▶ _Work to complete_
For this exercise, reproduce the entries below exactly, but only from the line containing "else (((r.foldl XVal.add" through the line containing "OFMT equal to", both included.

▶ _Exercise data_
◇ ◇ ◇ ◇ ◇
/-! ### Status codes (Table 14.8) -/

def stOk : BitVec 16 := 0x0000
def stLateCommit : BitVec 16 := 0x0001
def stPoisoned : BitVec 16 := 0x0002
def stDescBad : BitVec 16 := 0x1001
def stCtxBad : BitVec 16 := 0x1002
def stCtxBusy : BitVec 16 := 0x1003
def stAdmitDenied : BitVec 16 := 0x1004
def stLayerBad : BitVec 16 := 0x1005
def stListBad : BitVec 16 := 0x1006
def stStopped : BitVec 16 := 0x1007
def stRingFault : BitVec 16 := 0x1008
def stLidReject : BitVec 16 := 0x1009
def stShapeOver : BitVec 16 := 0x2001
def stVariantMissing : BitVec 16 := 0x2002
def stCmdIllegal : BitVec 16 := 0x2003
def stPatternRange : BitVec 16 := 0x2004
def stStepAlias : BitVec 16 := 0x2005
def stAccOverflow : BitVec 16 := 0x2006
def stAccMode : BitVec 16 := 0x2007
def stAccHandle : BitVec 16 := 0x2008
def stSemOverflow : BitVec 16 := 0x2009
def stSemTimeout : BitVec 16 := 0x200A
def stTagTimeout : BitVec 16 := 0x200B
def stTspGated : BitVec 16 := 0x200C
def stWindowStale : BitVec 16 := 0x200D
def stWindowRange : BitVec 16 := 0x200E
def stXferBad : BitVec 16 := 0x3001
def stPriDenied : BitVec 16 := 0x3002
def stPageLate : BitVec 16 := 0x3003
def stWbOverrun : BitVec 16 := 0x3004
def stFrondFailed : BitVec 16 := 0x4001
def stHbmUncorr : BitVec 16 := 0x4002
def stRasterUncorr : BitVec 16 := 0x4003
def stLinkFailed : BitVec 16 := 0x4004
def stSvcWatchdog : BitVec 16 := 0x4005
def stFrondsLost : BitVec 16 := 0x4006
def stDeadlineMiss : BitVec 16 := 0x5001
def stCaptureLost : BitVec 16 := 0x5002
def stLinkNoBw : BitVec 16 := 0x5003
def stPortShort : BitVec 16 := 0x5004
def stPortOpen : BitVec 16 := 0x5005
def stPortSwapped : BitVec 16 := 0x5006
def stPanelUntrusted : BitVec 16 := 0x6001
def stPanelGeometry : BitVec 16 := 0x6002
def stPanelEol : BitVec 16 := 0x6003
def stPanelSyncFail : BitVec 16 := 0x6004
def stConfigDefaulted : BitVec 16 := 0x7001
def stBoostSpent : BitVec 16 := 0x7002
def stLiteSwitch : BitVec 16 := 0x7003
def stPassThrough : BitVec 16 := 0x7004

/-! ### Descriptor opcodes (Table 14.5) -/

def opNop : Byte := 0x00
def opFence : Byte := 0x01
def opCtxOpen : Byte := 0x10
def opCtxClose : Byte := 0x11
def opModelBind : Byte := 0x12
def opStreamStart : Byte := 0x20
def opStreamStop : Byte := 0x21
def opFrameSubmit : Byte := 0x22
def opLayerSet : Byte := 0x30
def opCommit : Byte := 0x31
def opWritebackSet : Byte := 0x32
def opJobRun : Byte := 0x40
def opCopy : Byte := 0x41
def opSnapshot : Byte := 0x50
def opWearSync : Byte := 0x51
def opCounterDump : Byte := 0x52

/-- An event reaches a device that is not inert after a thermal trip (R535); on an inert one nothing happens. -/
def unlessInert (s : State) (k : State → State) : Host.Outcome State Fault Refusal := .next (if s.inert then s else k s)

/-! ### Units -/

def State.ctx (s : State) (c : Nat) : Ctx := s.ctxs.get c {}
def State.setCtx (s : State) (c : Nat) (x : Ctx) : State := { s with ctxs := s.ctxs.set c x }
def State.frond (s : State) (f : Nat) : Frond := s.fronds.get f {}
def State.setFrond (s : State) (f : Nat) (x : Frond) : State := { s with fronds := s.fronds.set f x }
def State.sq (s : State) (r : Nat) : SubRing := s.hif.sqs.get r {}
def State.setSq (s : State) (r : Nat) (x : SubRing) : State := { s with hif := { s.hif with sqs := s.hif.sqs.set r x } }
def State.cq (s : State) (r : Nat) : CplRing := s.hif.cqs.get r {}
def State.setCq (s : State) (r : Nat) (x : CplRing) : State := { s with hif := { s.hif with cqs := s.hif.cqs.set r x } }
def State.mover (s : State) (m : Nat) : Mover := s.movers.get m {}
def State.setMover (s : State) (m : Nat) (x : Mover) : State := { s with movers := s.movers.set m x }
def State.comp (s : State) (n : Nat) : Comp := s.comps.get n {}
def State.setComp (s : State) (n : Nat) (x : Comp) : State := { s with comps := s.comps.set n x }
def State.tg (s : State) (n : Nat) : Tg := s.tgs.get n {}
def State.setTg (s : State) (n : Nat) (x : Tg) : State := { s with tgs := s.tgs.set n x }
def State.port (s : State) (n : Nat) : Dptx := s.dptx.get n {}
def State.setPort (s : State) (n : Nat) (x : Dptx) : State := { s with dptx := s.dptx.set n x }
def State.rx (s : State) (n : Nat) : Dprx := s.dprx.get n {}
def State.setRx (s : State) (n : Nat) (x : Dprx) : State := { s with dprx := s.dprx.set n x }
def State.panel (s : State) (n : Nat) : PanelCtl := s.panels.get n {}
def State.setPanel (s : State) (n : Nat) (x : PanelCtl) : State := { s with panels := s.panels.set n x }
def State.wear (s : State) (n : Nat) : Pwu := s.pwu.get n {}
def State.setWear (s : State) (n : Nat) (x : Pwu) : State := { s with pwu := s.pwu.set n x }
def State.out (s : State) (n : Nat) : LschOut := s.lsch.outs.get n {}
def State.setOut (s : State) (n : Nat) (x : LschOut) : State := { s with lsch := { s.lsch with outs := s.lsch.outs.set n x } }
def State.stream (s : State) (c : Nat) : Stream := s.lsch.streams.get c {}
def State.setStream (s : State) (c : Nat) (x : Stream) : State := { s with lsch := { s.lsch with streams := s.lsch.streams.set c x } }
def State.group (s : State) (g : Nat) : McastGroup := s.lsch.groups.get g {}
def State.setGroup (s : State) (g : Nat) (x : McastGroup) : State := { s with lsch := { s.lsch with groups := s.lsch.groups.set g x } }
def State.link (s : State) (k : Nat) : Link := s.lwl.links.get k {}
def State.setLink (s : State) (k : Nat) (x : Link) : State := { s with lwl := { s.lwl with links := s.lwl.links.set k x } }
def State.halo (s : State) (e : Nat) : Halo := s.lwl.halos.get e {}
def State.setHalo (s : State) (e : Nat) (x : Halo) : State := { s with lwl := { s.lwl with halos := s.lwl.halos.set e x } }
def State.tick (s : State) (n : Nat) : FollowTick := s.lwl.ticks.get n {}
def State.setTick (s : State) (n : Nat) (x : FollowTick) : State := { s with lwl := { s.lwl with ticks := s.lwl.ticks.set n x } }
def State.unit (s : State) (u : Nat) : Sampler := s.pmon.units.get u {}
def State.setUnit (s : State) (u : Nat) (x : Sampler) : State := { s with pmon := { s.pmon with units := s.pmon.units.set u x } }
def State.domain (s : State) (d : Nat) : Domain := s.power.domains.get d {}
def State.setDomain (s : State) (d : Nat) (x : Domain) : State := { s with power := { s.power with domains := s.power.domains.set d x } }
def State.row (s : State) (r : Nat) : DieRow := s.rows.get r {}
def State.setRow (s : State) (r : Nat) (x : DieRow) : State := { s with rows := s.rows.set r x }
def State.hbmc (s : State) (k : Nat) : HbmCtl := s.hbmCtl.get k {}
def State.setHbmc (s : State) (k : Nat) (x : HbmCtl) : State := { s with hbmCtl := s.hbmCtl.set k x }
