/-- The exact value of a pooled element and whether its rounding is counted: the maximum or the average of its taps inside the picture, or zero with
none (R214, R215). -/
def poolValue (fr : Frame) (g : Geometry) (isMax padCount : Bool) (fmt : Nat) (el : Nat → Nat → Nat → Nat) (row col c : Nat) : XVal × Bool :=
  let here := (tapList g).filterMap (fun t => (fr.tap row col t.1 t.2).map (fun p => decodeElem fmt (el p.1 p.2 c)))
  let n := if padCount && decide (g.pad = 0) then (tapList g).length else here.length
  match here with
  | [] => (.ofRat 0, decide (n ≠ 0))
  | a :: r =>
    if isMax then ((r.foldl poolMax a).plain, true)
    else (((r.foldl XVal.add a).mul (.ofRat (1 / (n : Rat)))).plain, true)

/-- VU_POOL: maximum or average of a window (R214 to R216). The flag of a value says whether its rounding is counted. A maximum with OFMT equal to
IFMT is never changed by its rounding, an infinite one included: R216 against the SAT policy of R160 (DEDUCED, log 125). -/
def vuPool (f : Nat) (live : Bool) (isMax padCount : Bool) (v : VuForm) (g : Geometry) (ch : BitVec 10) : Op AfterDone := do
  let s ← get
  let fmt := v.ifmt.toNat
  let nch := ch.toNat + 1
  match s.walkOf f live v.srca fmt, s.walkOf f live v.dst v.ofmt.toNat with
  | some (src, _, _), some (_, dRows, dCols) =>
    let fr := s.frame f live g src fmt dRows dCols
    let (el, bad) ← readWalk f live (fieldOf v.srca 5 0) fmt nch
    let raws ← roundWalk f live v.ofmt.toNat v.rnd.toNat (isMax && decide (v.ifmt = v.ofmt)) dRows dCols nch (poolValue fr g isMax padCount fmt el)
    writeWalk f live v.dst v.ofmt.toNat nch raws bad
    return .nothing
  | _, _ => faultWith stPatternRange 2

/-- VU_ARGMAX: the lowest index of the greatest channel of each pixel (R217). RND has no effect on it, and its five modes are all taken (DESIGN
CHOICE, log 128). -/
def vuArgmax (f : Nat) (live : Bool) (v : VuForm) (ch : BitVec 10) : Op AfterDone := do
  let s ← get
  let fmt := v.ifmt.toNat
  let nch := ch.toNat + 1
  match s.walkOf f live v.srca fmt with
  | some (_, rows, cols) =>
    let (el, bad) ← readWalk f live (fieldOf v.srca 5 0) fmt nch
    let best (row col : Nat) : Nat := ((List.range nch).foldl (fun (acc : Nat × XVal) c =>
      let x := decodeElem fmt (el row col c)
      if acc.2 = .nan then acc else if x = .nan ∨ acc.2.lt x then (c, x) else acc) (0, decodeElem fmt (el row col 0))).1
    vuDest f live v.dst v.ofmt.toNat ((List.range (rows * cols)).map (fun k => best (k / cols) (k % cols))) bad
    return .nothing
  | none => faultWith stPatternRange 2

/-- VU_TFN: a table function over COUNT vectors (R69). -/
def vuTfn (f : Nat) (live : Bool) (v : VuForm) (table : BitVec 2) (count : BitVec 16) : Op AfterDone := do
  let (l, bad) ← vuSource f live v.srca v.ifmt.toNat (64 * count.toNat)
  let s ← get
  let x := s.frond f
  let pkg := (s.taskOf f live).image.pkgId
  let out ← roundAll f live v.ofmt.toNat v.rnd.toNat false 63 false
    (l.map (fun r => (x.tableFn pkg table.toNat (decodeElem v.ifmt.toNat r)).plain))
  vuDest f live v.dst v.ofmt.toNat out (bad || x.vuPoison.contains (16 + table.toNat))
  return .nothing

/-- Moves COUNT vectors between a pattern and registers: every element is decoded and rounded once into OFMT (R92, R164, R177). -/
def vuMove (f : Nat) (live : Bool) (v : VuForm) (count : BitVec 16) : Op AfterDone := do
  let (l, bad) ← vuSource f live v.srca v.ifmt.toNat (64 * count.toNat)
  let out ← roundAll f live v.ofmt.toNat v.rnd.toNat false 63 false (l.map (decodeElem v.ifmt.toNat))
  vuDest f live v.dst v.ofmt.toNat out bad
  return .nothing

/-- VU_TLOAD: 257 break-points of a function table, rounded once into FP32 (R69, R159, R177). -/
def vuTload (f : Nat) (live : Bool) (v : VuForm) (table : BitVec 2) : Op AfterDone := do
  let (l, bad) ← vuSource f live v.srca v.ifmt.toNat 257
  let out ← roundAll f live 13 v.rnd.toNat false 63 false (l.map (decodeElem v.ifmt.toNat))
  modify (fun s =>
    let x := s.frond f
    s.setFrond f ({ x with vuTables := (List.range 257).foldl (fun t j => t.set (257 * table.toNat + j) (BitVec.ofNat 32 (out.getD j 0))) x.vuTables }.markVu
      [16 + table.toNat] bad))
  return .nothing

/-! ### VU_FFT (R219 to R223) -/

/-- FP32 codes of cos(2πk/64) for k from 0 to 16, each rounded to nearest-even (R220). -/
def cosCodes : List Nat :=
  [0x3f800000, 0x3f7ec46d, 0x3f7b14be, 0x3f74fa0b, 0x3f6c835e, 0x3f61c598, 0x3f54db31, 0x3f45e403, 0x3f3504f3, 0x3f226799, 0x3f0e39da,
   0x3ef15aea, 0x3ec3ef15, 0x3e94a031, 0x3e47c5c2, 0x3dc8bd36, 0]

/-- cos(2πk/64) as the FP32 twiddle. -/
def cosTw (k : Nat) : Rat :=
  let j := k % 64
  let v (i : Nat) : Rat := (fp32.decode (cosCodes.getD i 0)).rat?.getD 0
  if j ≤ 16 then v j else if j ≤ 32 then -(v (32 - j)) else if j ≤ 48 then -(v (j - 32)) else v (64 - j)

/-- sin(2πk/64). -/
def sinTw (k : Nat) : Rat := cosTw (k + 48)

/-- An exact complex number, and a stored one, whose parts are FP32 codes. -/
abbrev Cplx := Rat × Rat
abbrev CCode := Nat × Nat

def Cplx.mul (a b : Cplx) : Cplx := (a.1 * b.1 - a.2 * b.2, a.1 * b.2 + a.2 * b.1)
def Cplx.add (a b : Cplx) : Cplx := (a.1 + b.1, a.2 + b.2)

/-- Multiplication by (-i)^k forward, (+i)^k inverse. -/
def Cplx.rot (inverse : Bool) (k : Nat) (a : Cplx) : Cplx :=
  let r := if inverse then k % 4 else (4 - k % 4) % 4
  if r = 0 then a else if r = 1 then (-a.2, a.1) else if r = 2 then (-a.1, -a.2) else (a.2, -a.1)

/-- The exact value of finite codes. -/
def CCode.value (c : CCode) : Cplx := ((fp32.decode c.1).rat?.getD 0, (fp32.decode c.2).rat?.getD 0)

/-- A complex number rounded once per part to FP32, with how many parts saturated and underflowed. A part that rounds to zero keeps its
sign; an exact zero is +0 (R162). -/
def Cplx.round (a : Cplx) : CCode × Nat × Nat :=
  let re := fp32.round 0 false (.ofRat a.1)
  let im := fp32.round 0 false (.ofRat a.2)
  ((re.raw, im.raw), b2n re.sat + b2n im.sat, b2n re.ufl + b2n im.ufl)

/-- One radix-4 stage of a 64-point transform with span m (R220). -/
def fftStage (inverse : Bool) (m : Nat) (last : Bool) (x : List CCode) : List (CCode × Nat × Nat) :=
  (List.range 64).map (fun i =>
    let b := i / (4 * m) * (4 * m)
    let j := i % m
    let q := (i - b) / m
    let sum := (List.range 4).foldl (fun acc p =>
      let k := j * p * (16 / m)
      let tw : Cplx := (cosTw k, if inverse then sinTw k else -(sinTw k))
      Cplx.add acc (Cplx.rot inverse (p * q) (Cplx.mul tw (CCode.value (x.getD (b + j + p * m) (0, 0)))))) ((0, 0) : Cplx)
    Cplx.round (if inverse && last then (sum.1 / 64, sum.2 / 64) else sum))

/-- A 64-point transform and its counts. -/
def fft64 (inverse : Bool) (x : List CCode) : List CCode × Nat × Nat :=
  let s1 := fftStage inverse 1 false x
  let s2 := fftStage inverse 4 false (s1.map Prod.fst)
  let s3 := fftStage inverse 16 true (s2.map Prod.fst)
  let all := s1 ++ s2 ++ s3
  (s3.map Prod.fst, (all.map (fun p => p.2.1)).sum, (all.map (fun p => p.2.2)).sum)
◇ ◇ ◇ ◇ ◇
▶ _Result_
    else (((r.foldl XVal.add a).mul (.ofRat (1 / (n : Rat)))).plain, true)

/-- VU_POOL: maximum or average of a window (R214 to R216). The flag of a value says whether its rounding is counted. A maximum with OFMT equal to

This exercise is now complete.